Interaction between RPNI and DOR and KOR affects receptor export. A, co-IP of RPNI with DOR. N2A cells were transiently transfected either with vector and HA-DOR, vector and FLAG-RPNI, or FLAG-RPNI and HA-DOR, as described under Materials and Methods. a, RPNI expression was detected with mouse anti-FLAG antibody in 1/20 total cell lysates; b, RPNI was detected with rabbit anti-FLAG after HA-DOR was immunoprecipitated from the cell lysates using mouse anti-HA antibodies; c, the amount of HA-DOR immunoprecipitated and loaded on each lane was demonstrated after stripping the blots used to detect RPNI. B, increase of DOR export by RPNI. N2A cells were transiently transfected either with HA-DOR and vector, HA-DOR and RPNI, or HA-DOR and RPNI siRNA for 48 h before cell-surface receptor levels were determined by FACS analyses, as described under Materials and Methods.

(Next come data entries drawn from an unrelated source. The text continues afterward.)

-- ==== Sys2Proof/Laws/Keeps.lean ====
section
/-! SUPPORT. What every operation keeps, as one relation between the state before and the state after: the queue, the
canonical form of the memories, the sizes of the register files, the length of the log, the fuses. -/
namespace Sys2Proof.Machine

/-- What `s` keeps of `r`. -/
structure Keeps (r s : State) : Prop where
  queue : s.pending = r.pending
  mem : r.mem.wf = true → s.mem.wf = true
  host : r.host.wf = true → s.host.wf = true
  sized : r.Sized → s.Sized
  log : r.logFits → s.logFits
  fuses : fusesStand r s

theorem fusesStand.rfl (s : State) : fusesStand s s := ⟨by rfl, by rfl, by rfl, by rfl, le_refl _⟩

theorem fusesStand.trans {r s t : State} (h : fusesStand r s) (k : fusesStand s t) : fusesStand r t :=
  ⟨k.1.trans h.1, k.2.1.trans h.2.1, k.2.2.1.trans h.2.2.1, k.2.2.2.1.trans h.2.2.2.1,
   le_trans h.2.2.2.2 k.2.2.2.2⟩

theorem Keeps.rfl (s : State) : Keeps s s := ⟨by rfl, id, id, id, id, fusesStand.rfl s⟩

theorem Keeps.trans {r s t : State} (h : Keeps r s) (k : Keeps s t) : Keeps r t :=
  ⟨k.queue.trans h.queue, k.mem ∘ h.mem, k.host ∘ h.host, k.sized ∘ h.sized, k.log ∘ h.log, h.fuses.trans k.fuses⟩

theorem length_foldl_upd {α β : Type} (g : List α → β → List α) (hg : ∀ l b, (g l b).length = l.length) (bs : List β)
    (l : List α) : (bs.foldl g l).length = l.length := by
  induction bs generalizing l with
  | nil => rfl
  | cons b bs ih => rw [List.foldl_cons, ih, hg]

/-- A fold keeps what each of its steps keeps. -/
theorem keeps_foldl {α : Type} {r : State} (f : State → α → State) (hf : ∀ s a, Keeps r s → Keeps r (f s a)) (l : List α) {s : State}
    (h : Keeps r s) : Keeps r (l.foldl f s) := by
  induction l generalizing s with
  | nil => exact h
  | cons a l ih => exact ih (hf s a h)

/-- What a state that may be missing keeps. -/
def KeepsO (r : State) : Option State → Prop
  | some t => Keeps r t
  | none => True

/-- The same where a value comes with it. -/
def KeepsOP {α : Type} (r : State) : Option (State × α) → Prop
  | some t => Keeps r t.1
  | none => True

/-- What the next state of an outcome keeps. -/
def KeepsR (r : State) : Host.Outcome State Fault Refusal → Prop
  | .next t => Keeps r t
  | _ => True

theorem keepsO_none (r : State) : KeepsO r none := trivial
theorem keepsOP_none {α : Type} (r : State) : KeepsOP (α := α) r none := trivial
theorem keepsO_some {r t : State} (h : Keeps r t) : KeepsO r (some t) := h
theorem keepsOP_some {α : Type} {r : State} {t : State × α} (h : Keeps r t.1) : KeepsOP r (some t) := h
theorem keepsR_next {r t : State} (h : Keeps r t) : KeepsR r (.next t) := h

theorem keepsO_map {α : Type} {r : State} {o : Option α} {f : α → State} (h : ∀ a, o = some a → Keeps r (f a)) :
    KeepsO r (o.map f) := by
  cases o with
  | none => trivial
  | some a => exact h a (by rfl)

theorem keepsO_get {r t : State} {o : Option State} (e : o = some t) (h : KeepsO r o) : Keeps r t := by subst e; exact h
theorem keepsP_get {α : Type} {r t : State} {p : State × α} {x : α} (e : p = (t, x)) (h : Keeps r p.1) : Keeps r t := by
  subst e; exact h
theorem keepsQ_get {α : Type} {r t : State} {p : α × State} {x : α} (e : p = (x, t)) (h : Keeps r p.2) : Keeps r t := by
  subst e; exact h
theorem keepsOP_get {α : Type} {r t : State} {p : Option (State × α)} {x : α} (e : p = some (t, x)) (h : KeepsOP r p) :
    Keeps r t := by subst e; exact h

/-! ### Memories: what an operation keeps under a premise -/

theorem imp_writeBytes {p : Prop} {m : Memory} {a : Nat} {bs : List Byte} (h : p → m.wf = true) :
    p → (m.writeBytes a bs).wf = true := fun x => Memory.writeBytes_wf bs a (h x)
theorem imp_write {p : Prop} {m : Memory} {a : Nat} {b : Byte} (h : p → m.wf = true) :
    p → (m.write a b).wf = true := fun x => Memory.write_wf a b (h x)
theorem imp_writeElem {p : Prop} {m : Memory} {a : Nat} {f : Fmt} {i c : Nat} (h : p → m.wf = true) :
    p → (m.writeElem a f i c).wf = true := fun x => Memory.writeElem_wf a f i c (h x)
theorem imp_writeElems {p : Prop} {m : Memory} {a : Nat} {f : Fmt} {i : Nat} {cs : List Nat} (h : p → m.wf = true) :
    p → (m.writeElems a f i cs).wf = true := fun x => Memory.writeElems_wf cs a f i (h x)
theorem imp_writeRow {p : Prop} {m : Memory} {a : Nat} {f : Fmt} {n i : Nat} {cs : List Nat} (h : p → m.wf = true) :
    p → (m.writeRow a f n i cs).wf = true := fun x => Memory.writeRow_wf a f n i cs (h x)
theorem imp_forget {p : Prop} {m : Memory} {a n e : Nat} (h : p → m.wf = true) :
    p → (m.forget a n e).wf = true := fun x => Memory.forget_wf a n e (h x)
theorem imp_zeroRange {p : Prop} {m : Memory} {a n : Nat} (h : p → m.wf = true) :
    p → (m.zeroRange a n).wf = true := fun x => Memory.zeroRange_wf a n (h x)
theorem imp_foldl {α : Type} {p : Prop} {put : Memory → α → Memory} (hput : ∀ m x, m.wf = true → (put m x).wf = true)
    {l : List α} {m : Memory} (h : p → m.wf = true) : p → (l.foldl put m).wf = true :=
  fun x => Memory.foldl_wf put hput l (h x)

/-- A record update keeps what its fields keep. -/
theorem Keeps.upd {r b : State} {time : Nat} {fresh : Nat} {fuses : Fuses} {pins : Pins} {fw : Firmware} {pcie : PcieLink} {funcs : List Func} {mem : Memory} {host : Memory} {channels : List Channel} {inv : Inventory} {cores : List Core} {chips : List UnitState} {chipFetch : List Fetcher} {gathers : List GatherLead} {tables : List TableSlot} {scores : List (Option Score)} {resident : Resident} {sched : Scheduler} {staged : Staged} {preempt : PreemptPolicy} {groups : List (Option Group)} {fabric : Fabric} {codec : Codec} {power : Power} {sec : Security} {log : ErrorLog} {test : Option Test} {bar2Held : List WindowAccess} {doorbells : List Doorbell} {lastCaller : Nat} {out : List Out}
    (h : Keeps r b)
    (hmem : b.mem.wf = true → mem.wf = true) (hhost : b.host.wf = true → host.wf = true)
    (hfuncs : b.funcs.length = 32 → funcs.length = 32)
    (hchannels : b.channels.length = 128 → channels.length = 128)
    (hcores : b.cores.length = 256 → cores.length = 256)
    (hchips : b.chips.length = 4 → chips.length = 4)
    (htables : b.tables.length = 8 → tables.length = 8)
    (hscores : b.scores.length = 16 → scores.length = 16)
    (hgroups : b.groups.length = 16 → groups.length = 16)
    (hports : b.fabric.ports.length = 16 → fabric.ports.length = 16)
    (hwindows : b.fabric.windows.length = 16 → fabric.windows.length = 16)
    (hsessions : b.codec.sessions.length = 64 → codec.sessions.length = 64)
    (hrails : b.power.rails.length = 12 → power.rails.length = 12)
    (hsupplies : b.power.supplies.length = 6 → power.supplies.length = 6)
    (hdomains : b.power.domains.length = 325 → power.domains.length = 325)
    (hsensors : b.power.sensors.length = 290 → power.sensors.length = 290)
    (hlog : b.log.entries.length ≤ 4096 → log.entries.length ≤ 4096)
    (hvar : fuses.variant = b.fuses.variant) (hstep : fuses.stepping = b.fuses.stepping) (hrep : fuses.repairs = b.fuses.repairs)
    (huds : fuses.uds = b.fuses.uds)
    (hsv : b.fuses.svBlown ≤ fuses.svBlown) :
    Keeps r (State.mk b.pending time fresh fuses pins fw pcie funcs mem host channels inv cores chips chipFetch gathers tables scores resident sched staged preempt groups fabric codec power sec log test bar2Held doorbells lastCaller out) :=
  ⟨h.queue, fun x => hmem (h.mem x), fun x => hhost (h.host x),
   fun x => let y := h.sized x
    ⟨hfuncs y.funcs, hchannels y.channels, hcores y.cores, hchips y.chips, htables y.tables, hscores y.scores, hgroups y.groups, hports y.ports, hwindows y.windows, hsessions y.sessions, hrails y.rails, hsupplies y.supplies, hdomains y.domains, hsensors y.sensors⟩,
   fun x => hlog (h.log x), h.fuses.trans ⟨hvar, hstep, hrep, huds, hsv⟩⟩

end Sys2Proof.Machine
end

The bars represent the averages ± S.E.M. of n = 3 experiments carried out in triplicate. ^*, p < 0.05; ^**, p < 0.01 compared with cells transfected with vector. C, co-IP of RPNI with KOR. N2A cells were transfected either with vector and HA-KOR, vector and FLAG-RPNI, or FLAG-RPNI and HA-KOR, as described under Materials and Methods. a, RPNI expression was detected with mouse anti-FLAG antibody in 1/20 total cell lysates; b, RPNI was detected with rabbit anti-FLAG after HA-KOR was immunopreciptated from the cell lysates using mouse anti-HA antibodies; c, the amount of HA-KOR immunoprecipitated and loaded on each lane was demonstrated after stripping the blots used to detect RPNI. D, decrease in KOR export after RPNI knockdown. N2A cells were transiently transfected either with HA-KOR and vector, HA-KOR and FLAG-RPNI, or HA-KOR and RPNI siRNA for 48 h before cell surface receptor levels were determined by FACS analyses, as described under Materials and Methods. The bars represent the averages ± S.E.M. of n = 3 experiments carried out in triplicate. ^*, p < 0.05 compared with cells transfected with vector.